Principles of Consolidation The consolidated financial statements include the accounts of the Company and all its majority-owned subsidiaries. All significant intercompany accounts and transactions have been eliminated in consolidation. References to the Company refer to SUPERVALU INC. and Subsidiaries.

Fiscal Year The Company’s fiscal year ends on the last Saturday in February. The Company’s first quarter consists of 16 weeks while the second, third and fourth quarters each consist of 12 weeks, except for the fourth quarter of fiscal 2009 which included 13 weeks. Because of differences in the accounting calendars of the Company and its wholly-owned subsidiary, New Albertsons, Inc., the February 26, 2011 and February 27, 2010 Consolidated Balance Sheets include the assets and liabilities related to New Albertsons, Inc. as of February 24, 2011 and February 25, 2010, respectively.

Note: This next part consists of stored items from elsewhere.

-- ==== Sys2Proof/Machine/Ops.lean ====
section
/-! DEFINITION. The operations the meanings share: tables of units, the schedule, tokens, the issue of a
word and its retirement, hard faults, traps, soft stops, fault records, ring claims. -/

namespace Sys2Proof

/-- Number of an engine (R170). -/
def Eng.num : Eng → Nat
  | .seq => 0 | .axu => 1 | .bke => 2 | .vec => 3 | .cpe => 4

end Sys2Proof

namespace Sys2Proof.Machine

/-! ## Units -/

/-- A core of the module. -/
def State.core (s : State) (c : CoreIx) : Core := (tget s.cores c.val).getD {}

/-- The module with a core replaced. -/
def State.setCore (s : State) (c : CoreIx) (k : Core) : State := { s with cores := tput s.cores c.val k }

/-- The module with a function applied to a core. -/
def State.upd (s : State) (c : CoreIx) (f : Core → Core) : State := s.setCore c (f (s.core c))

/-- The core whose word or event is at hand. -/
def State.me (s : State) : Core := s.core s.cur

/-- The module with a function applied to the core at hand. -/
def State.updMe (s : State) (f : Core → Core) : State := s.upd s.cur f

/-- The module with a function applied to the sequencer of the core at hand. -/
def State.updSeq (s : State) (f : Seq → Seq) : State := s.updMe fun k => { k with seq := f k.seq }

/-- A column of the module. -/
def State.col (s : State) (c : CoreIx) : Column := (tget s.cols c.val).getD {}

/-- The module with a function applied to a column. -/
def State.updCol (s : State) (c : CoreIx) (f : Column → Column) : State :=
  { s with cols := tput s.cols c.val (f (s.col c)) }

/-- A partition of the module. -/
def State.part (s : State) (p : PartIx) : Part := (tget s.parts p.val).getD {}

/-- The module with a function applied to a partition. -/
def State.updPart (s : State) (p : PartIx) (f : Part → Part) : State :=
  { s with parts := tput s.parts p.val (f (s.part p)) }

/-- The partition a cluster belongs to (R77). -/
def State.partOfCluster (s : State) (cl : Fin 48) : Option PartIx :=
  let b := (s.hif.partmap[cl]).toNat
  if h : b < 48 then some ⟨b, h⟩ else none

/-- The cluster of a core, 6s + c (R18, R77). -/
def clusterOf (c : CoreIx) : Fin 48 := ⟨c.val / 6, by omega⟩

/-- The stack of a core (R18). -/
def stackOf (c : CoreIx) : Nat := c.val / 36

/-- The partition a core belongs to (R77, R122). -/
def State.partOf (s : State) (c : CoreIx) : Option PartIx := s.partOfCluster (clusterOf c)

/-- All 48 partition numbers, rising. -/
def allParts : List PartIx := List.finRange 48

/-- All 288 core numbers, rising. -/
def allCores : List CoreIx := List.finRange 288

/-- The cores of a partition in logical order (R77). -/
def State.coresOf (s : State) (p : PartIx) : List CoreIx := allCores.filter fun c => s.partOf c == some p

/-- Logical core index of a core within its partition (R77). -/
def State.logical (s : State) (p : PartIx) (c : CoreIx) : Nat := ((s.coresOf p).takeWhile (· != c)).length

/-- The number of clusters in effect in a partition (R77). -/
def State.nclu (s : State) (p : PartIx) : Nat := ((List.finRange 48).filter fun c => s.partOfCluster c == some p).length

/-- The slot whose context is in RUN (R122). -/
def Part.runSlot (q : Part) : Option (Fin 8) := (List.finRange 8).find? fun j => decide (q.slots[j].st = .run)

/-- The slot whose context is PREEMPTED in the shadow storage (R142). -/
def Part.preSlot (q : Part) : Option (Fin 8) := (List.finRange 8).find? fun j => decide (q.slots[j].st = .preempted)

/-- The partition with a function applied to a slot. -/
def Part.updSlot (q : Part) (j : Fin 8) (f : Slot → Slot) : Part := { q with slots := q.slots.set j (f q.slots[j]) }

/-- The slot whose context's counts stamp an input: that of the running context, else of the one launched last (R145; log 69). -/
def Part.stampSlot (q : Part) : Fin 8 := q.runSlot.getD q.lb.slot

/-- The context whose counts stamp an input. -/
def Part.stamped (q : Part) : Slot := q.slots[q.stampSlot]

/-- The descriptor of leg n of a partition (R124). -/
def Part.leg (q : Part) (n : Nat) : Option LegDesc := if n = 0 then none else q.legs[n - 1]?

/-- Whether a core is in a fixed leg (R124, R137); leg 0 is free. -/
def State.fixedLeg (s : State) (c : CoreIx) : Bool :=
  match s.partOf c with
  | none => false
  | some p => match (s.part p).leg (s.core c).ctl.legno.toNat with
    | some d => d.fixed
    | none => false

/-- The queue of an engine; CPE has none of its own (R172). -/
def Core.queue (k : Core) : Eng → Queue
  | .seq => k.seq.q | .axu => k.axu.q | .bke => k.bke.q | .vec => k.vec.q | .cpe => {}

/-- The core with the queue of an engine replaced. -/
def Core.setQueue (k : Core) (e : Eng) (q : Queue) : Core :=
  match e with
  | .seq => { k with seq := { k.seq with q := q } }
  | .axu => { k with axu := { k.axu with q := q } }
  | .bke => { k with bke := { k.bke with q := q } }
  | .vec => { k with vec := { k.vec with q := q } }
  | .cpe => k

/-- Start and length in bytes of an engine's section of instruction memory (R87, R88, R172). -/
def Core.section_ (k : Core) : Eng → Nat × Nat
  | .seq => (0, 4096 * k.ctl.seqsz)
  | .axu => (4096 * k.ctl.seqsz, 4096 * k.ctl.axusz)
  | .bke => (4096 * (k.ctl.seqsz + k.ctl.axusz), 4096 * k.ctl.bkesz)
  | .vec => (4096 * (k.ctl.seqsz + k.ctl.axusz + k.ctl.bkesz), 4096 * k.ctl.vecsz)
  | .cpe => (0, 0)

/-! ## The schedule -/

/-- The agenda with an event put after every event of the same or an earlier cycle. -/
def agendaPut : List Ev → Ev → List Ev
  | [], e => [e]
  | x :: r, e => if e.cycle < x.cycle then e :: x :: r else x :: agendaPut r e

/-- The agenda with an event put before every event of the same or a later cycle. -/
def agendaFirst : List Ev → Ev → List Ev
  | [], e => [e]
  | x :: r, e => if x.cycle < e.cycle then x :: agendaFirst r e else e :: x :: r

/-- Puts an event on the agenda at a cycle, for the current core, partition and link. -/
def State.sched (s : State) (t : Nat) (i : Instr) : State :=
  { s with agenda := agendaPut s.agenda { cycle := t, core := s.cur, part := s.curPart, link := s.curLink, instr := i } }

/-- Puts an event on the agenda for a given core. -/
def State.schedC (s : State) (t : Nat) (c : CoreIx) (i : Instr) : State :=
  { s with agenda := agendaPut s.agenda { cycle := t, core := c, part := s.curPart, link := s.curLink, instr := i } }

/-- Puts an event on the agenda for a given partition. -/
def State.schedP (s : State) (t : Nat) (p : PartIx) (i : Instr) : State :=
  { s with agenda := agendaPut s.agenda { cycle := t, core := s.cur, part := p, link := s.curLink, instr := i } }

/-- Puts an event on the agenda for a given link or port. -/
def State.schedL (s : State) (t : Nat) (l : LinkIx) (i : Instr) : State :=
  { s with agenda := agendaPut s.agenda { cycle := t, core := s.cur, part := s.curPart, link := l, instr := i } }

/-- Draws the next index of the free values. -/
def State.draw (s : State) : Nat × State := (s.freeIx, { s with freeIx := s.freeIx + 1 })

/-- Latency of a memory-side response in a free leg: at least 1, otherwise a free value (R104; log 5). -/
def State.drawWalk (s : State) : Nat × State := (1 + Config.walkLatency s.freeIx, { s with freeIx := s.freeIx + 1 })

/-- Latency of a Helm action: at least 1, otherwise a free value (log 5). -/
def State.drawHelm (s : State) : Nat × State := (1 + Config.helmLatency s.freeIx, { s with freeIx := s.freeIx + 1 })

/-- Draws the next identity. -/
def State.newId (s : State) : Nat × State := (s.nextId, { s with nextId := s.nextId + 1 })

/-! ## Interrupts (R79) -/

/-- Counts the firing of MSI-X vector v of a function: 48 for the PF, p for the VF of partition p. -/
def State.fire (s : State) (fn v : Nat) : State :=
  { s with hif := { s.hif with msix := tput s.hif.msix (fn * 8 + v) ((tget s.hif.msix (fn * 8 + v)).getD 0 + 1) } }

/-- Sets bit v of INTST and fires its vector on a 0-to-1 transition of (status AND enable) (R79). -/
def State.pfInt (s : State) (v : Fin 8) : State :=
  let old := s.hif.intst.getLsb v
  let s := { s with hif := { s.hif with intst := s.hif.intst ||| (1 <<< v.val) } }
  if !old && s.hif.inten.getLsb v then s.fire 48 v.val else s

/-- Sets bit v of VINTST of a partition and fires its vector on a 0-to-1 transition (R79). -/
def State.vfInt (s : State) (p : PartIx) (v : Fin 2) : State :=
  let old := (s.part p).vintst.getLsb v
  let s := s.updPart p fun q => { q with vintst := q.vintst ||| (1 <<< v.val) }
  if !old && (s.part p).vinten.getLsb v then s.fire p.val v.val else s

/-- A mailbox event of a partition: with EVEN = 1 it sets VINTST bit 0 and MBEV bit p (R83). -/
def State.mailEvent (s : State) (p : PartIx) : State :=
  if (s.part p).even then
    let s := s.vfInt p 0
    ({ s with hif := { s.hif with mbev := s.hif.mbev ||| (1 <<< p.val) } }).pfInt 5
  else s

/-- Whether a slot state is one whose entry is a mailbox event (R83). -/
def CtxState.event : CtxState → Bool
  | .done | .fault | .killed | .rejected | .preempted => true
  | _ => false

/-- Moves a slot to a state, with its mailbox event (R83). -/
def State.slotTo (s : State) (p : PartIx) (j : Fin 8) (st : CtxState) : State :=
  let s := s.updPart p fun q => q.updSlot j fun x => { x with st := st }
  if st.event then s.mailEvent p else s

/-! ## Hard faults (R148) -/

/-- The links a partition is bound to (R56). -/
def State.linksOf (s : State) (p : PartIx) : List LinkIx :=
  (List.finRange 48).filter fun l => s.fab.links[l].parts.getLsb p

/-- Offers a message to a peer link: held while the link trains, placed in the stripe sequence while it is
UP, dropped otherwise (R58, R60). The answer says whether it was dropped. -/
def State.offer (s : State) (l : LinkIx) (t : OutTlp) : State × Bool :=
  let k := s.fab.links[l]
  match k.st with
  | .up =>
    let m := 2 ^ k.nmem.toNat
    let t := { t with seq := k.txSeq.toNat, member := k.txSeq.toNat % m }
    ({ s with fab := { s.fab with links := s.fab.links.set l { k with out := k.out ++ [t], txSeq := k.txSeq + 1 } } }, false)
  | .training => ({ s with fab := { s.fab with links := s.fab.links.set l { k with waiting := k.waiting ++ [t] } } }, false)
  | _ => (s, true)

/-- Cycles after which a stop identity may be used or handled again (R64). -/
def stopHorizon : Nat := 2 ^ 24

/-- Originates a STOP for a hard fault of a partition bound to a peer link, on every such link; an identity
used less than 2^24 cycles ago delays it (R64). -/
def State.originateStop (s : State) (p : PartIx) (code : Nat) : State :=
  if code = 0x67 ∨ (s.linksOf p).isEmpty then s
  else
    let id := s.fab.fabid.toNat * 4096 + s.fab.stopCount.toNat
    let s := { s with fab := { s.fab with stopCount := s.fab.stopCount + 1 } }
    match tget s.fab.stopsSeen id with
    | some t =>
      if s.chron < t + stopHorizon then
        ({ s with fab := { s.fab with stopsDelayed := s.fab.stopsDelayed ++ [(id, code, p.val)] } }).schedP (t + stopHorizon) p
          (.stopDelayedSend (BitVec.ofNat 24 id) (BitVec.ofNat 8 code) p)
      else s.sched s.chron (.stopDelayedSend (BitVec.ofNat 24 id) (BitVec.ofNat 8 code) p)
    | none => s.sched s.chron (.stopDelayedSend (BitVec.ofNat 24 id) (BitVec.ofNat 8 code) p)

/-- Cycles from the fault to the halt line at every unit (R148). -/
def haltSkew : Nat := 8

/-- Cycles from the halt line to the end of the longest skid, that of the row controllers (R149). -/
def haltSkid : Nat := 54

/-- Has the Helm look for a context to switch in or a pre-emption to request, after a latency of its own (R141). -/
def State.kickHelm (s : State) (p : PartIx) : State :=
  match (s.part p).schedDue with
  | some _ => s
  | none =>
    let (lat, s) := s.drawHelm
    (s.updPart p fun q => { q with schedDue := some (s.chron + lat) }).schedP (s.chron + lat) p .helmSchedule

/-! ## The end of a context -/

/-- The saved core of a switched-out context (R166). -/
def Part.savedCore (q : Part) (c : CoreIx) : Option Core :=
  match q.shadow with
  | some h => if q.preSlot.isSome then tget h.cores c.val else none
  | none => none

/-- Whether the partition of a core has a context in RUN. -/
def State.runs (s : State) (c : CoreIx) : Bool :=
  match s.partOf c with
  | some p => (s.part p).runSlot.isSome
  | none => false

/-- Whether a context in RUN or PREEMPTED of the core's partition holds a valid row window on its column (R40). -/
def State.holdsWindow (s : State) (c : CoreIx) : Bool :=
  (s.runs c && (s.core c).ctl.rwin.toList.any fun w => w.v) || (match s.partOf c with
    | some p => (match (s.part p).savedCore c with
      | some k => k.ctl.rwin.toList.any fun w => w.v
      | none => false)
    | none => false)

Use of Estimates The preparation of the Company’s consolidated financial statements in conformity with accounting principles generally accepted in the United States of America (“accounting standards”) requires management to make estimates and assumptions that affect the reported amounts of assets and liabilities and disclosure of contingent assets and liabilities as of the date of the financial statements and the reported amounts of revenues and expenses during the reporting period. Actual results could differ from those estimates.

Revenue Recognition Revenues from product sales are recognized at the point of sale for the Retail food segment and upon delivery for the Supply chain services segment. Typically, invoicing, shipping, delivery and customer receipt of Supply chain services product occur on the same business day. Revenues from services rendered are recognized immediately after such services have been provided. Discounts and allowances provided to customers by the Company at the time of sale, including those provided in connection with loyalty cards, are recognized as a reduction in Net sales as the products are sold to customers. Sales tax is excluded from Net sales. Revenues and costs from third-party logistics operations are recorded gross when the Company is the primary obligor in a transaction, is subject to inventory or credit risk, has latitude in establishing price and selecting suppliers, or has several, but not all of these indicators. If the Company is not the primary obligor and amounts earned have little or no credit risk, revenue is recorded net as management fees earned.

Cost of Sales Cost of sales includes cost of inventory sold during the period, including purchasing and distribution costs and shipping and handling fees.